И не слушая никаких возражений, старик двинулся к воротам.
Казак, оставленный там настороже, действительно, сморился и спал, громко похрапывая на весь двор. Но он, как сторожевой пёс, лёг поперёк ворог, и, не сдвинув его, их нельзя было отворить.
— Ладно, сторожи в пусто место! — пробурчал Савелыч и повернулся к стойлам, где десятка четыре крепких мохнатых сибирских лошадок дремали на подстилке или стояли, понуря голову, и жевали, пофыркивая, заданный им корм.
Лошади самого Савелыча стояли за особой загородкой, в углу стойла. Здесь стена лошадиной теплушки выходила прямо в поле. Небольшое оконце, прорезанное в этой стене, теперь было заткнуто пуком соломы.
Лёгким пинком ноги поднял старик буланого конька, мирно дремлюще кормушки, на ощупь нашёл и снял со стены попону и стал прилаживать седло, тут же приготовленное в углу. Кинув затем поводья на шею осёдланной лошади, Савелыч подошёл к стене, выходящей в поле, упёрся ногами покрепче в землю и на высоте своего роста вытащил поперечное бревно, аршина два длиной, из стены, которая казалась такой крепкой и неподатливой на вид.
За первым бревном последовало второе... третье... И скоро нечто вроде калитки зазияло в разобранной стене, дремлющие кони зашевелились, поднялись и стали вздрагивать от внезапно налетевшего холода.
А те, что не спали, бросили еду и стали чутко прислушиваться, словно стараясь разгадать, что творится там, за перегородкой, в углу их, спокойной до этих пор, теплушки.
— Ты, што ли, Митяй? — негромко спросил старик, замети, что из темноты надвигается на него какая-то чёрная фигура.
— Я, тятька! — ответил сын, тепло одетый, туго подпоясанный, с тёплыми рукавицами и тяжёлым кремневиком в руках.
— Ну, с Богом!.. Я выведу коня... Садись и катай... Да сам не мешкай и кума проси поспешить...
— Ладно! — выходя из пролома в поле за стариком, отозвался Митяй.
На воле было гораздо светлее.

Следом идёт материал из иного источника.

-- ==== Sys2Proof/Tests/Slice0.lean ====
section
/-! SUPPORT. Tests against the spec's own vectors (95 sections 1 and 2), the refusals of the well-formedness checks, and
for every statement with hypotheses a state that meets them (`test_witness_…`). -/

namespace Sys2Proof.Machine.Tests

open Sys2Proof

/-- The parameters of 95 section 2. -/
def cfg1000 : Config := ⟨1000, .fault, 0, false⟩

/-- The same with the `wrap` policy. -/
def cfgWrap : Config := ⟨1000, .wrap, 0, false⟩

/-- The same with strict high digits. -/
def cfgStrict : Config := ⟨1000, .fault, 0, true⟩

/-- START of an image in queue mode at offset 0 (95 section 2). -/
def boot (image inputs : List Word) : State := startState cfg1000 image (some inputs) 0

/-- START of an image in queue mode at another offset. -/
def bootAt (pc : Word) (image : List Word) : State := startState cfg1000 image (some []) pc

/-- START of an image in blocking mode. -/
def bootBlocking (image : List Word) : State := startState cfg1000 image none 0

/-- START of an image with the `wrap` policy. -/
def bootWrap (image : List Word) : State := startState cfgWrap image (some []) 0

/-- An answer is a next state that passes a check. -/
def nextIs (o : StepOutcome) (p : State → Bool) : Bool :=
  match o with
  | .next t => p t
  | .fault _ => false
  | .refused _ => false

theorem exists_of_nextIs {o : StepOutcome} {p : State → Bool} (h : nextIs o p = true) : ∃ t, o = .next t ∧ p t = true := by
  cases o with
  | next t => exact ⟨t, rfl, h⟩
  | fault r => cases h
  | refused r => cases h

/-! ## Decoding: words of 95 section 2.1, one or more for each family -/

theorem test_decode_add : decode false 1 = .ok (.add .position .position .position) ∧
    decode false 1101 = .ok (.add .immediate .immediate .position) ∧
    decode false 22201 = .ok (.add .relative .relative .relative) := by decide

theorem test_decode_mul : decode false 1002 = .ok (.mul .position .immediate .position) := by decide

theorem test_decode_inp : decode false 203 = .ok (.inp .relative) ∧
    decode false 103 = .error ⟨.decodeImmDest, 103⟩ ∧ decode false 303 = .error ⟨.decodeMode, 3⟩ := by decide

theorem test_decode_out : decode false 104 = .ok (.out .immediate) ∧
    decode false 10104 = .ok (.out .immediate) := by decide

theorem test_decode_jumps : decode false 1105 = .ok (.jt .immediate .immediate) ∧
    decode false 1006 = .ok (.jf .position .immediate) := by decide

theorem test_decode_compares : decode false 21107 = .ok (.lt .immediate .immediate .relative) ∧
    decode false 1008 = .ok (.eq .position .immediate .position) := by decide

theorem test_decode_arb : decode false 109 = .ok (.arb .immediate) := by decide

theorem test_decode_hlt : decode false 99 = .ok .hlt ∧ decode false 199 = .ok .hlt ∧ decode false 2099 = .ok .hlt ∧
    decode true 199 = .error ⟨.decodeHighDigit, 1⟩ := by decide

theorem test_decode_bad_modes : decode false 11101 = .error ⟨.decodeImmDest, 11101⟩ ∧
    decode false 30001 = .error ⟨.decodeMode, 3⟩ ∧ decode false 10301 = .error ⟨.decodeMode, 3⟩ := by decide

theorem test_decode_bad_opcodes : decode false 0 = .error ⟨.decodeOpcode, 0⟩ ∧
    decode false 100 = .error ⟨.decodeOpcode, 0⟩ ∧ decode false 98 = .error ⟨.decodeOpcode, 98⟩ ∧
    decode false 10 = .error ⟨.decodeOpcode, 10⟩ := by decide

theorem test_decode_negative : decode false (-1) = .error ⟨.decodeOpcode, -1⟩ ∧
    decode false (-101) = .error ⟨.decodeOpcode, -1⟩ ∧ decode false (-100) = .error ⟨.decodeOpcode, 0⟩ ∧
    decode false (-99) = .error ⟨.decodeOpcode, -99⟩ := by decide

theorem test_encode : encode (.add .relative .relative .relative) = 22201 ∧
    encode (.mul .position .immediate .position) = 1002 ∧ encode (.jt .immediate .immediate) = 1105 ∧
    encode (.inp .relative) = 203 ∧ encode .hlt = 99 := by decide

Парень сел на коня, подобрал поводья и мелкой рысцою двинулся в путь, раскачиваясь в седле.
Проводив сына взглядом, пока можно было видеть за кустами, подбежавшими здесь к самой избе, старик вернулся в теплушку и принялся закладывать лаз.
Вдруг какие-то две фигуры прошмыгнули сюда со двора и направились к выходу в поле.
— Стой... Хто вы?.. Куды вы? — окрикнул старик, загораживая им дорогу.
Но остановить он успел только одного. Другой прошмыгнул мимо Савелыча, грузно перекинулся через брёвна, уже закрывавшие низ потайного выхода, и скрылся в кустарнике, только сучья захрустели под его тяжёлыми шагами.
— И штой ты, пусти, Савелыч. Нешто не опознал? — торопливо, вполголоса заговорил перехваченный мужик. — Али тебе корысть какая, коли мы попадём объездчикам в лапы?.. И то они грозятся, что наутро обыск учнут, у всех листы пропускные есть ли да отписки приказные, подорожные... А у нас, сам ведаешь, каки отписки... Пусти же... Мы последили за твоим Митянькой... Вот и норовим уйти за добра ума... Оставь, слышь...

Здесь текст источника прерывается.